Because we humans are not also designed to be in awe of stars, but we are also partly stars ourselves. I love what Carl Sagan wrote, “The nitrogen in our DNA, the calcium in our teeth, the iron in our blood, the carbon in our apple pies were made in the interiors of collapsing…” The cosmos is quite literally within us, which means we are Divine and the way each of us has been created is unrepeatable, the combination that made each of you, each of your atoms, will never be like this again. You are literally sacred, star stuff, a star burning bright in a way that will only burn here and now like this, which means you can be stars for one another. And the beauty that is in you, the way you are put together is just for this place and this time.

So the truth is they don’t really get home without the star, they get home by bringing that within each of them, by being stars for one another.

I have long loved the quote by the French Jesuit Priest, scientist, theologian, philosopher and teacher, Pierre Teilhard de Chardin who wrote, “We are not human beings having a spiritual experience; we are spiritual beings having a human experience.”
Does that change anything for us?

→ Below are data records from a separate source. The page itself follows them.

-- ==== Sys2Proof/Laws/PerInstr.lean ====
section
/-! SUPPORT. Decoding an operation's own slot word gives it back: the fields of each body form, and one lemma per constructor
(family `Encoding`). -/

set_option linter.unusedSimpArgs false
set_option linter.constructorNameAsVariable false

namespace Sys2Proof.Laws

open Sys2Proof.Encode Sys2Proof.Decode

/-- A field of a word built from a number, bit by bit. -/
theorem field_of_bits {n lo len : Nat} {x : BitVec len} (hl : lo + len ≤ 64)
    (h : ∀ i, i < len → n.testBit (lo + i) = x.getLsbD i) : (BitVec.ofNat 64 n).extractLsb' lo len = x := by
  apply BitVec.eq_of_getLsbD_eq
  intro i hi
  rw [BitVec.getLsbD_extractLsb', BitVec.getLsbD_ofNat, h i hi]
  have h64 : lo + i < 64 := by omega
  simp only [hi, h64, decide_true, Bool.true_and]

/-- A bit of a word built from a number. -/
theorem bit_of_bits {n lo : Nat} {x : Bool} (hl : lo < 64) (h : n.testBit lo = x) : (BitVec.ofNat 64 n).getLsbD lo = x := by
  rw [BitVec.getLsbD_ofNat, h]; simp only [hl, decide_true, Bool.true_and]

/-- The bits of a bit vector's number are its bits. -/
theorem testBit_bitvec {w : Nat} (x : BitVec w) (i : Nat) : x.toNat.testBit i = x.getLsbD i := rfl

/-- The bits of a one-bit number. -/
theorem testBit_bool (b : Bool) (i : Nat) : b.toNat.testBit i = (decide (i = 0) && b) := by
  cases b <;> cases i <;> simp [Nat.testBit_succ]

/-- A position below the least is not reached. -/
theorem le_out {a b : Nat} (h : b < a) : decide (a ≤ b) = false := decide_eq_false (by omega)

/-- A positive number is not 0. -/
theorem ne_out {a : Nat} (h : 0 < a) : decide (a = 0) = false := decide_eq_false (by omega)

/-- A field of a word, as a number, bit by bit. -/
theorem fld_of_bits {n lo len m : Nat} (hl : lo + len ≤ 64) (hm : m < 2 ^ len)
    (h : ∀ i, i < len → n.testBit (lo + i) = m.testBit i) : Bits.fld (BitVec.ofNat 64 n) lo len = m := by
  apply Nat.eq_of_testBit_eq
  intro i
  simp only [Bits.fld, BitVec.toNat_ofNat, Nat.testBit_mod_two_pow, Nat.testBit_shiftRight]
  by_cases hi : i < len
  · have h64 : lo + i < 64 := by omega
    simp only [hi, h64, decide_true, Bool.true_and, h i hi]
  · rw [Nat.testBit_lt_two_pow (lt_of_lt_of_le hm (Nat.pow_le_pow_right (by omega) (by omega)))]
    simp only [hi, decide_false, Bool.false_and]

/-- A number below 2^n has no bit from n on. -/
theorem low_bits {x n i : Nat} (hx : x < 2 ^ n) (hi : n ≤ i) : x.testBit i = false :=
  Nat.testBit_lt_two_pow (lt_of_lt_of_le hx (Nat.pow_le_pow_right (by omega) hi))

/-- A number below 4 has no bit from 2 on. -/
theorem small_bits {x i : Nat} (hx : x < 4) (hi : 2 ≤ i) : x.testBit i = false := low_bits (n := 2) (by omega) hi

/-- A word in this form gives its fields back. -/
theorem unpackR_pack (op : Nat) (f : RForm) : unpackR (BitVec.ofNat 64 (op <<< 56 ||| packR f)) = f := by
  obtain ⟨pred, pneg, d, a, b, c, dt, st, rm, sat, sub⟩ := f
  simp only [unpackR, packR, guardBits, RForm.mk.injEq]
  refine ⟨?_, ?_, ?_, ?_, ?_, ?_, ?_, ?_, ?_, ?_, ?_⟩
  all_goals first
    | apply bit_of_bits (by omega)
    | (apply field_of_bits (by omega); intro i hi)
  all_goals
    simp only [Nat.testBit_or, Nat.testBit_shiftLeft, testBit_bitvec, testBit_bool]
    simp (disch := omega) only [le_out, ne_out, BitVec.getLsbD_of_ge, Bool.false_and, Bool.and_false, Bool.or_false, Bool.false_or,
      Nat.add_sub_cancel_left, Nat.le_add_right, decide_true, Bool.true_and, Nat.le_refl, Nat.zero_add]

/-- FMT of a word in this form. -/
theorem fmtR_pack (op : Nat) (f : RForm) : Bits.fld (BitVec.ofNat 64 (op <<< 56 ||| packR f)) 48 2 = 0 := by
  obtain ⟨pred, pneg, d, a, b, c, dt, st, rm, sat, sub⟩ := f
  apply fld_of_bits (by omega) (by omega)
  intro i hi
  simp only [packR, guardBits, Nat.testBit_or, Nat.testBit_shiftLeft, testBit_bitvec, testBit_bool]
  simp (disch := omega) only [le_out, ne_out, BitVec.getLsbD_of_ge, Bool.false_and, Bool.and_false, Bool.or_false, Bool.false_or,
      Nat.add_sub_cancel_left, Nat.le_add_right, decide_true, Bool.true_and, Nat.le_refl, Nat.zero_add, Nat.zero_testBit]

/-- OP of a word in this form. -/
theorem opR_pack (op : Nat) (h : op < 256) (f : RForm) : Bits.fld (BitVec.ofNat 64 (op <<< 56 ||| packR f)) 56 8 = op := by
  obtain ⟨pred, pneg, d, a, b, c, dt, st, rm, sat, sub⟩ := f
  apply fld_of_bits (by omega) (by omega)
  intro i hi
  simp only [packR, guardBits, Nat.testBit_or, Nat.testBit_shiftLeft, testBit_bitvec, testBit_bool]
  simp (disch := omega) only [le_out, ne_out, BitVec.getLsbD_of_ge, Bool.false_and, Bool.and_false, Bool.or_false, Bool.false_or,
      Nat.add_sub_cancel_left, Nat.le_add_right, decide_true, Bool.true_and, Nat.le_refl, Nat.zero_add]

/-- A word in this form gives its fields back. -/
theorem unpackI_pack (op : Nat) (f : IForm) : unpackI (BitVec.ofNat 64 (op <<< 56 ||| packI f)) = f := by
  obtain ⟨pred, pneg, d, a, dt, imm⟩ := f
  simp only [unpackI, packI, guardBits, IForm.mk.injEq]
  refine ⟨?_, ?_, ?_, ?_, ?_, ?_⟩
  all_goals first
    | apply bit_of_bits (by omega)
    | (apply field_of_bits (by omega); intro i hi)
  all_goals
    simp only [Nat.testBit_or, Nat.testBit_shiftLeft, testBit_bitvec, testBit_bool]
    simp (disch := omega) only [le_out, ne_out, BitVec.getLsbD_of_ge, Bool.false_and, Bool.and_false, Bool.or_false, Bool.false_or,
      Nat.add_sub_cancel_left, Nat.le_add_right, decide_true, Bool.true_and, Nat.le_refl, Nat.zero_add, small_bits]

/-- FMT of a word in this form. -/
theorem fmtI_pack (op : Nat) (f : IForm) : Bits.fld (BitVec.ofNat 64 (op <<< 56 ||| packI f)) 48 2 = 1 := by
  obtain ⟨pred, pneg, d, a, dt, imm⟩ := f
  apply fld_of_bits (by omega) (by omega)
  intro i hi
  simp only [packI, guardBits, Nat.testBit_or, Nat.testBit_shiftLeft, testBit_bitvec, testBit_bool]
  simp (disch := omega) only [le_out, ne_out, BitVec.getLsbD_of_ge, Bool.false_and, Bool.and_false, Bool.or_false, Bool.false_or,
      Nat.add_sub_cancel_left, Nat.le_add_right, decide_true, Bool.true_and, Nat.le_refl, Nat.zero_add, small_bits]

/-- OP of a word in this form. -/
theorem opI_pack (op : Nat) (h : op < 256) (f : IForm) : Bits.fld (BitVec.ofNat 64 (op <<< 56 ||| packI f)) 56 8 = op := by
  obtain ⟨pred, pneg, d, a, dt, imm⟩ := f
  apply fld_of_bits (by omega) (by omega)
  intro i hi
  simp only [packI, guardBits, Nat.testBit_or, Nat.testBit_shiftLeft, testBit_bitvec, testBit_bool]
  simp (disch := omega) only [le_out, ne_out, BitVec.getLsbD_of_ge, Bool.false_and, Bool.and_false, Bool.or_false, Bool.false_or,
      Nat.add_sub_cancel_left, Nat.le_add_right, decide_true, Bool.true_and, Nat.le_refl, Nat.zero_add, small_bits]

/-- A word in this form gives its fields back. -/
theorem unpackM_pack (op : Nat) (f : MForm) : unpackM (BitVec.ofNat 64 (op <<< 56 ||| packM f)) = f := by
  obtain ⟨pred, pneg, d, base, idx, chk, step, dt, disp⟩ := f
  simp only [unpackM, packM, guardBits, MForm.mk.injEq]
  refine ⟨?_, ?_, ?_, ?_, ?_, ?_, ?_, ?_, ?_⟩
  all_goals first
    | apply bit_of_bits (by omega)
    | (apply field_of_bits (by omega); intro i hi)
  all_goals
    simp only [Nat.testBit_or, Nat.testBit_shiftLeft, testBit_bitvec, testBit_bool]
    simp (disch := omega) only [le_out, ne_out, BitVec.getLsbD_of_ge, Bool.false_and, Bool.and_false, Bool.or_false, Bool.false_or,
      Nat.add_sub_cancel_left, Nat.le_add_right, decide_true, Bool.true_and, Nat.le_refl, Nat.zero_add, small_bits]

/-- FMT of a word in this form. -/
theorem fmtM_pack (op : Nat) (f : MForm) : Bits.fld (BitVec.ofNat 64 (op <<< 56 ||| packM f)) 48 2 = 2 := by
  obtain ⟨pred, pneg, d, base, idx, chk, step, dt, disp⟩ := f
  apply fld_of_bits (by omega) (by omega)
  intro i hi
  simp only [packM, guardBits, Nat.testBit_or, Nat.testBit_shiftLeft, testBit_bitvec, testBit_bool]
  simp (disch := omega) only [le_out, ne_out, BitVec.getLsbD_of_ge, Bool.false_and, Bool.and_false, Bool.or_false, Bool.false_or,
      Nat.add_sub_cancel_left, Nat.le_add_right, decide_true, Bool.true_and, Nat.le_refl, Nat.zero_add, small_bits]

/-- OP of a word in this form. -/
theorem opM_pack (op : Nat) (h : op < 256) (f : MForm) : Bits.fld (BitVec.ofNat 64 (op <<< 56 ||| packM f)) 56 8 = op := by
  obtain ⟨pred, pneg, d, base, idx, chk, step, dt, disp⟩ := f
  apply fld_of_bits (by omega) (by omega)
  intro i hi
  simp only [packM, guardBits, Nat.testBit_or, Nat.testBit_shiftLeft, testBit_bitvec, testBit_bool]
  simp (disch := omega) only [le_out, ne_out, BitVec.getLsbD_of_ge, Bool.false_and, Bool.and_false, Bool.or_false, Bool.false_or,
      Nat.add_sub_cancel_left, Nat.le_add_right, decide_true, Bool.true_and, Nat.le_refl, Nat.zero_add, small_bits]

/-- A word in this form gives its fields back. -/
theorem unpackL_pack (op : Nat) (f : LForm) : unpackL (BitVec.ofNat 64 (op <<< 56 ||| packL f)) = f := by
  obtain ⟨pred, pneg, d, imm⟩ := f
  simp only [unpackL, packL, guardBits, LForm.mk.injEq]
  refine ⟨?_, ?_, ?_, ?_⟩
  all_goals first
    | apply bit_of_bits (by omega)
    | (apply field_of_bits (by omega); intro i hi)
  all_goals
    simp only [Nat.testBit_or, Nat.testBit_shiftLeft, testBit_bitvec, testBit_bool]
    simp (disch := omega) only [le_out, ne_out, BitVec.getLsbD_of_ge, Bool.false_and, Bool.and_false, Bool.or_false, Bool.false_or,
      Nat.add_sub_cancel_left, Nat.le_add_right, decide_true, Bool.true_and, Nat.le_refl, Nat.zero_add, small_bits]

/-- FMT of a word in this form. -/
theorem fmtL_pack (op : Nat) (f : LForm) : Bits.fld (BitVec.ofNat 64 (op <<< 56 ||| packL f)) 48 2 = 3 := by
  obtain ⟨pred, pneg, d, imm⟩ := f
  apply fld_of_bits (by omega) (by omega)
  intro i hi
  simp only [packL, guardBits, Nat.testBit_or, Nat.testBit_shiftLeft, testBit_bitvec, testBit_bool]
  simp (disch := omega) only [le_out, ne_out, BitVec.getLsbD_of_ge, Bool.false_and, Bool.and_false, Bool.or_false, Bool.false_or,
      Nat.add_sub_cancel_left, Nat.le_add_right, decide_true, Bool.true_and, Nat.le_refl, Nat.zero_add, small_bits]

/-- OP of a word in this form. -/
theorem opL_pack (op : Nat) (h : op < 256) (f : LForm) : Bits.fld (BitVec.ofNat 64 (op <<< 56 ||| packL f)) 56 8 = op := by
  obtain ⟨pred, pneg, d, imm⟩ := f
  apply fld_of_bits (by omega) (by omega)
  intro i hi
  simp only [packL, guardBits, Nat.testBit_or, Nat.testBit_shiftLeft, testBit_bitvec, testBit_bool]
  simp (disch := omega) only [le_out, ne_out, BitVec.getLsbD_of_ge, Bool.false_and, Bool.and_false, Bool.or_false, Bool.false_or,
      Nat.add_sub_cancel_left, Nat.le_add_right, decide_true, Bool.true_and, Nat.le_refl, Nat.zero_add, small_bits]

/-- A word in this form gives its fields back. -/
theorem unpackC_pack (op : Nat) (f : CForm) : unpackC (BitVec.ofNat 64 (op <<< 56 ||| packC f)) = f := by
  obtain ⟨pred, pneg, delay, desc, tc, steps, stepd, aux, sub⟩ := f
  simp only [unpackC, packC, guardBits, CForm.mk.injEq]
  refine ⟨?_, ?_, ?_, ?_, ?_, ?_, ?_, ?_, ?_⟩
  all_goals first
    | apply bit_of_bits (by omega)
    | (apply field_of_bits (by omega); intro i hi)
  all_goals
    simp only [Nat.testBit_or, Nat.testBit_shiftLeft, testBit_bitvec, testBit_bool]
    simp (disch := omega) only [le_out, ne_out, BitVec.getLsbD_of_ge, Bool.false_and, Bool.and_false, Bool.or_false, Bool.false_or,
      Nat.add_sub_cancel_left, Nat.le_add_right, decide_true, Bool.true_and, Nat.le_refl, Nat.zero_add, small_bits]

Would we treat one another differently if we looked around and saw one another as God with skin on?

It feels important to say all of this because it’s clear to me that many of us grew up with the idea that the framework for the Christian life and Christian faith begins not at our worthiness, our blessedness, our sacredness, but with our sinfulness, our unworthiness, our separateness. And while I believe it is important to acknowledge our failings, our shortcomings, and our shadow sides, I don’t believe that is the foundation of our existence, rather these are human constructions designed to control and to make some feel superior. What if the foundation for our faith is our divinity, our sacredness, the way each of us has been created is unique and unrepeatable, sacred expressions of the Divine?

What if our call then is to see ourselves as spiritual beings, open to signs coming from weird or unexpected places, which sometimes means from one another? And what if this story reminds us that signs are useless if we don’t choose to respond to them? And what if there comes a point in each of our stories, where it seems like the star has stopped, but really it just moved into each human heart, into our own lives in a deeper way? Beloved of God, you are sacred, you are star stuff, the signs are all around. May it be so. Amen.